Pandemic, with roots in Latin and Greek, is a combination of “pan,” for all, and “demos,” for people or population. The latter is the same root of “democracy,” Sokolowski noted. The word pandemic dates to the mid-1600s, used broadly for “universal” and more specifically to disease in a medical text in the 1660s, he said.
That was after the plagues of the Middle Ages, Sokolowski said.
He attributes the lookup traffic for pandemic not entirely to searchers who didn’t know what it meant but also to those on the hunt for more detail, or for inspiration or comfort.
“We see that the word love is looked up around Valentine’s Day and the word cornucopia is looked up at Thanksgiving,” Sokolowski said. “We see a word like surreal spiking when a moment of national tragedy or shock occurs. It’s the idea of dictionaries being the beginning of putting your thoughts in order.”

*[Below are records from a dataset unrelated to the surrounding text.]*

theorem isInf_ofUnits_iff (s : Bool) (n d : Nat) :
    isInf (ofUnits s n d) = true ↔ infBits ≤ roundRaw 52 n d := by
  rw [isInf_iff, fbits_ofUnits, roundBits_eq]; omega

/-- The overflow threshold of R10: rounding reaches the bits of an infinity from the midpoint of the greatest finite
magnitude and the next one up. -/
theorem infBits_le_roundRaw_iff {n d : Nat} (hd : 0 < d) :
    infBits ≤ roundRaw 52 n d ↔ d * magOfBits 52 (infBits - 1) + d * magOfBits 52 infBits ≤ 2 * n := by
  have hinf : infBits = 2047 * 2 ^ 52 := rfl
  have hstep := Nat.mul_lt_mul_of_pos_left (magOfBits_lt_iff (p := 52) |>.2 (show infBits - 1 < infBits by omega)) hd
  constructor
  · intro hle
    have hnear := (roundRaw_nearest (n := n) (show 0 < 52 by decide) hd (infBits - 1)).1
    have hmag := Nat.mul_le_mul_left d (magOfBits_le_iff (p := 52) |>.2 hle)
    rw [natCast_mul_flip, natCast_mul_flip, Int.abs_eq_natAbs, Int.abs_eq_natAbs] at hnear
    omega
  · intro h
    by_contra hlt
    obtain ⟨hnear, htie⟩ := roundRaw_nearest (n := n) (show 0 < 52 by decide) hd infBits
    have hbelow : n < d * magOfBits 52 infBits := by
      by_contra hge
      exact hlt (le_roundRaw hd (by rw [Nat.mul_comm]; omega))
    have hmag := Nat.mul_le_mul_left d (magOfBits_le_iff (p := 52) |>.2 (show roundRaw 52 n d ≤ infBits - 1 by omega))
    rw [natCast_mul_flip, natCast_mul_flip, Int.abs_eq_natAbs, Int.abs_eq_natAbs] at hnear htie
    have heven := htie (by omega) (by omega)
    have heq : d * magOfBits 52 (roundRaw 52 n d) = d * magOfBits 52 (infBits - 1) := by omega
    have hraw : roundRaw 52 n d = infBits - 1 :=
      (magOfBits_strictMono 52).injective (Nat.eq_of_mul_eq_mul_left hd heq)
    omega

/-- A word on the side of `s` is as far from a value on that side as its magnitude is; one on the other side is no
nearer than a zero. -/
theorem abs_signed_sub (s : Bool) (w : F64) (n d : Nat) :
    |fval w * d - (if s then -(n : Int) else n)| =
      if fsign w = s then |(fmag w : Int) * d - n| else (fmag w : Int) * d + n := by
  have hm : (0 : Int) ≤ (fmag w : Int) * d := by positivity
  rw [fval_eq_signed]
  cases s <;> cases fsign w <;>
    simp only [if_true, Bool.false_eq_true, Bool.true_eq_false, if_false, Int.neg_mul, Int.abs_eq_natAbs] <;> omega

theorem fbits_ofUnits_of_isFinite {s : Bool} {n d : Nat} (h : isFinite (ofUnits s n d) = true) :
    fbits (ofUnits s n d) = roundRaw 52 n d := by
  rw [fbits_ofUnits, roundBits_eq, Nat.min_eq_left ((isFinite_ofUnits_iff s n d).1 h).le]

/-- No word is nearer to the value than a finite `ofUnits`, and where another is as near its last bit is even: a word
of the same sign is no nearer than its magnitude, one of the other sign no nearer than a zero. -/
theorem ofUnits_nearest {s : Bool} {n d : Nat} (hd : 0 < d) (hfin : isFinite (ofUnits s n d) = true) (w : F64) :
    |fval (ofUnits s n d) * d - (if s then -(n : Int) else n)| ≤ |fval w * d - (if s then -(n : Int) else n)| ∧
    (|fval (ofUnits s n d) * d - (if s then -(n : Int) else n)| = |fval w * d - (if s then -(n : Int) else n)| →
      fval w ≠ fval (ofUnits s n d) → (ofUnits s n d).getLsbD 0 = false) := by
  have hbits := fbits_ofUnits_of_isFinite hfin
  have hval : fval (ofUnits s n d) =
      if s then -(magOfBits 52 (roundRaw 52 n d) : Int) else magOfBits 52 (roundRaw 52 n d) := by
    rw [fval_eq_signed, fsign_ofUnits, fmag, hbits]
  rw [abs_signed_sub s (ofUnits s n d) n d, abs_signed_sub s w n d, fsign_ofUnits, if_pos rfl, fmag, hbits]
  split
  · rename_i hside
    obtain ⟨hnear, htie⟩ := roundRaw_nearest (n := n) (show 0 < 52 by decide) hd (fbits w)
    refine ⟨hnear, fun heq hne => getLsbD_zero_of_even ?_⟩
    rw [hbits]
    refine htie heq fun hb => hne ?_
    rw [fval_eq_signed, hval, hside, fmag, hb]
  · obtain ⟨hnear, htie⟩ := roundRaw_nearest (n := n) (show 0 < 52 by decide) hd 0
    have hm : (0 : Int) ≤ (fmag w : Int) * d := by positivity
    simp only [magOfBits_zero, Int.abs_eq_natAbs] at hnear htie ⊢
    refine ⟨by omega, fun heq hne => getLsbD_zero_of_even ?_⟩
    rw [hbits]
    refine htie (by omega) fun h0 => hne ?_
    have hw : fmag w = 0 := by
      have hzero : (fmag w : Int) * d = 0 := by omega
      rcases mul_eq_zero.1 hzero with h | h <;> omega
    rw [fval_eq_signed, hw, hval, ← h0]
    simp

/-- The overflow threshold in the words next to it: half a unit in the last place above the greatest finite word. -/
theorem isInf_ofUnits_iff_threshold (s : Bool) (n : Nat) {d : Nat} (hd : 0 < d) :
    isInf (ofUnits s n d) = true ↔
      (3 * fval (0x7FEFFFFFFFFFFFFF#64) - fval (0x7FEFFFFFFFFFFFFE#64)) * d ≤ 2 * (n : Int) := by
  have hmid : 3 * fval (0x7FEFFFFFFFFFFFFF#64) - fval (0x7FEFFFFFFFFFFFFE#64) =
      ((magOfBits 52 (infBits - 1) + magOfBits 52 infBits : Nat) : Int) := by decide +kernel
  rw [isInf_ofUnits_iff, infBits_le_roundRaw_iff hd, hmid, ← Nat.mul_add, Nat.mul_comm d]
  generalize magOfBits 52 (infBits - 1) + magOfBits 52 infBits = m
  exact_mod_cast Iff.rfl

/-- `ofUnits` is the one rounding R10 asks for. -/
theorem correctlyRounded_ofUnits (s : Bool) (n : Nat) {d : Nat} (hd : 0 < d) :
    CorrectlyRounded (ofUnits s n d) (if s then -(n : Int) else n) d := by
  refine ⟨isNaN_ofUnits s n d, fun hfin w _ => ofUnits_nearest hd hfin w, ?_, fun hne => ?_⟩
  · have habs : |if s then -(n : Int) else (n : Int)| = n := by cases s <;> simp
    rw [habs]
    exact isInf_ofUnits_iff_threshold s n hd
  · rw [fsign_ofUnits]
    cases s <;> simp only [if_true, Bool.false_eq_true, if_false] at hne ⊢
    · exact (decide_eq_false (by omega)).symm
    · exact (decide_eq_true (by omega)).symm

/-! ## The four operations on finite operands (R10) -/

theorem correctlyRounded_fadd {x y : F64} (hx : isFinite x = true) (hy : isFinite y = true) :
    CorrectlyRounded (fadd x y) (fval x + fval y) 1 := by
  rw [fadd_of_finite hx hy]
  split
  · rename_i h0
    have h := correctlyRounded_ofUnits (fsign x && fsign y) 0 one_pos
    rw [ofUnits_zero_num] at h
    rw [h0]
    simpa using h
  · have h := correctlyRounded_ofUnits (decide (fval x + fval y < 0)) (fval x + fval y).natAbs one_pos
    rwa [signed_natAbs] at h

theorem correctlyRounded_fsub {x y : F64} (hx : isFinite x = true) (hy : isFinite y = true) :
    CorrectlyRounded (fsub x y) (fval x - fval y) 1 := by
  have h := correctlyRounded_fadd hx (y := fneg y) (by simpa using hy)
  rwa [fval_fneg, ← sub_eq_add_neg] at h

theorem correctlyRounded_fmul {x y : F64} (hx : isFinite x = true) (hy : isFinite y = true) :
    CorrectlyRounded (fmul x y) (fval x * fval y) oneUnits := by
  have h := correctlyRounded_ofUnits (fsign x != fsign y) (fmag x * fmag y) oneUnits_pos
  rwa [signed_mul, ← fval_eq_signed, ← fval_eq_signed, ← fmul_of_finite hx hy] at h

theorem natAbs_fval (x : F64) : (fval x).natAbs = fmag x := by
  rw [fval_eq_signed]; split <;> simp

theorem sign_fval {x : F64} (h : isZero x = false) : (fval x).sign = if fsign x then -1 else 1 := by
  have hpos := fmag_pos_of_not_isZero h
  rw [fval_eq_signed]
  split
  · exact Int.sign_eq_neg_one_of_neg (by omega)
  · exact Int.sign_eq_one_of_pos (by omega)

theorem correctlyRounded_fdiv {x y : F64} (hx : isFinite x = true) (hy : isFinite y = true) (h0 : isZero y = false) :
    CorrectlyRounded (fdiv x y) (fval x * oneUnits * (fval y).sign) (fval y).natAbs := by
  have h := correctlyRounded_ofUnits (fsign x != fsign y) (fmag x * oneUnits) (fmag_pos_of_not_isZero h0)
  rw [← fdiv_of_finite hx hy h0, ← natAbs_fval y] at h
  have hsigned : (if (fsign x != fsign y) then -((fmag x * oneUnits : Nat) : Int) else ((fmag x * oneUnits : Nat) : Int)) =
      fval x * oneUnits * (fval y).sign := by
    rw [sign_fval h0, fval_eq_signed]
    generalize oneUnits = U
    cases fsign x <;> cases fsign y <;> simp
  rwa [hsigned] at h

theorem fsign_fmul {x y : F64} (hx : isFinite x = true) (hy : isFinite y = true) :
    fsign (fmul x y) = (fsign x != fsign y) := by rw [fmul_of_finite hx hy, fsign_ofUnits]

theorem fsign_fdiv {x y : F64} (hx : isFinite x = true) (hy : isFinite y = true) (h0 : isZero y = false) :
    fsign (fdiv x y) = (fsign x != fsign y) := by rw [fdiv_of_finite hx hy h0, fsign_ofUnits]

theorem fsign_fadd_of_zero_sum {x y : F64} (hx : isFinite x = true) (hy : isFinite y = true)
    (h : fval x + fval y = 0) : fsign (fadd x y) = (fsign x && fsign y) := by
  rw [fadd_zero_sum hx hy h, fsign_withSign _ (by decide)]

/-! ## The four operations on NaNs and infinities (R10) -/

theorem isNaN_operations {x y : F64} (h : isNaN x = true ∨ isNaN y = true) :
    isNaN (fadd x y) = true ∧ isNaN (fsub x y) = true ∧ isNaN (fmul x y) = true ∧ isNaN (fdiv x y) = true := by
  have hor : (isNaN x || isNaN y) = true := by simpa using h
  refine ⟨?_, ?_, ?_, ?_⟩
  · rw [fadd, if_pos hor, isNaN_quietNaN]
  · rw [fsub, fadd, isNaN_fneg, if_pos hor, isNaN_quietNaN]
  · rw [fmul, if_pos hor, isNaN_quietNaN]
  · rw [fdiv, if_pos hor, isNaN_quietNaN]

/-- The infinity and the zero of a sign. -/
theorem withSign_infBits (s : Bool) :
    withSign s infBits = if s then 0xFFF0000000000000#64 else 0x7FF0000000000000#64 := by
  cases s <;> decide

theorem withSign_zero (s : Bool) : withSign s 0 = if s then 0x8000000000000000#64 else 0#64 := by
  cases s <;> decide

theorem not_isNaN_of_isInf {x : F64} (h : isInf x = true) : isNaN x = false := by
  rw [isInf_iff] at h
  simp [isNaN, h]

theorem not_isZero_of_isInf {x : F64} (h : isInf x = true) : isZero x = false := by
  rw [isInf_iff] at h
  rw [isZero, h]
  decide

section Infinities
variable {x y : F64}

theorem fadd_inf_inf (hx : isInf x = true) (hy : isInf y = true) :
    if (fsign x != fsign y) then isNaN (fadd x y) = true else fadd x y = x := by
  have hn : (isNaN x || isNaN y) = false := by rw [not_isNaN_of_isInf hx, not_isNaN_of_isInf hy]; rfl
  rw [fadd, hn, hx, hy]
  cases hs : (fsign x != fsign y) <;> simp

theorem fadd_inf_left (hx : isInf x = true) (hy : isFinite y = true) : fadd x y = x := by
  have hn : (isNaN x || isNaN y) = false := by rw [not_isNaN_of_isInf hx, not_isNaN_of_isFinite hy]; rfl
  rw [fadd, hn, hx, not_isInf_of_isFinite hy]
  simp

theorem fadd_inf_right (hx : isFinite x = true) (hy : isInf y = true) : fadd x y = y := by
  have hn : (isNaN x || isNaN y) = false := by rw [not_isNaN_of_isFinite hx, not_isNaN_of_isInf hy]; rfl
  rw [fadd, hn, not_isInf_of_isFinite hx, hy]
  simp

theorem fmul_inf (hx : isNaN x = false) (hy : isNaN y = false) (h : isInf x = true ∨ isInf y = true) :
    if (isZero x || isZero y) then isNaN (fmul x y) = true else fmul x y = withSign (fsign x != fsign y) infBits := by
  have hi : (isInf x || isInf y) = true := by simpa using h
  rw [fmul, hx, hy, hi]
  cases (isZero x || isZero y) <;> simp

theorem isNaN_fdiv_inf_inf (hx : isInf x = true) (hy : isInf y = true) : isNaN (fdiv x y) = true := by
  have hn : (isNaN x || isNaN y) = false := by rw [not_isNaN_of_isInf hx, not_isNaN_of_isInf hy]; rfl
  rw [fdiv, hn, hx, hy]
  simp

theorem fdiv_inf_left (hx : isInf x = true) (hy : isFinite y = true) :
    fdiv x y = withSign (fsign x != fsign y) infBits := by
  have hn : (isNaN x || isNaN y) = false := by rw [not_isNaN_of_isInf hx, not_isNaN_of_isFinite hy]; rfl
  rw [fdiv, hn, hx, not_isInf_of_isFinite hy]
  simp

theorem fdiv_inf_right (hx : isFinite x = true) (hy : isInf y = true) :
    fdiv x y = withSign (fsign x != fsign y) 0 := by
  have hn : (isNaN x || isNaN y) = false := by rw [not_isNaN_of_isFinite hx, not_isNaN_of_isInf hy]; rfl
  rw [fdiv, hn, not_isInf_of_isFinite hx, hy]
  simp

theorem isFinite_of_isZero (h : isZero x = true) : isFinite x = true := by
  rw [isZero_iff] at h
  rw [isFinite_iff, h]
  decide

Merriam-Webster acted quickly in March to add and update entries on its site for words related to the pandemic. While “coronavirus” had been in the dictionary for decades, “COVID-19” was coined in February. Thirty-four days later, Merriam-Webster had it up online, along with a couple dozen other entries that were revised to reflect the health emergency.
“That’s the shortest period of time we’ve ever seen a word go from coinage to entry,” Sokolowski said. “The word had this urgency.”
Coronavirus was among runners up for word of the year as it jumped into the mainstream. Quarantine, asymptomatic, mamba, kraken, defund, antebellum, irregardless, icon, schadenfreude and malarkey were also runners up based on lookup spikes around specific events.
Particularly interesting to word nerds like Sokolowski, a lexicographer, is quarantine. With Italian roots, it was used during the Black Death of the 1300s for the period of time a new ship coming into port would have to wait outside a city to prevent disease. The “quar” in quarantine derives from 40, for the 40 days required.
Spikes for mamba occurred after the January death of Kobe Bryant, whose nickname was the Black Mamba. A mass of lookups occurred for kraken in July after Seattle’s new National Hockey League franchise chose the mythical sea monster as its name, urged along by fans.
Country group Lady Antebellum’s name change to Lady A drove dictionary interest in June, while malarkey got a boost from President-elect Joe Biden, who’s fond of using the word. Icon was front and center in headlines after the deaths of US Rep. John Lewis and US Supreme Court Justice Ruth Bader Ginsberg.
The Merriam-Webster site has about 40 million unique monthly users and about 100 million monthly page views.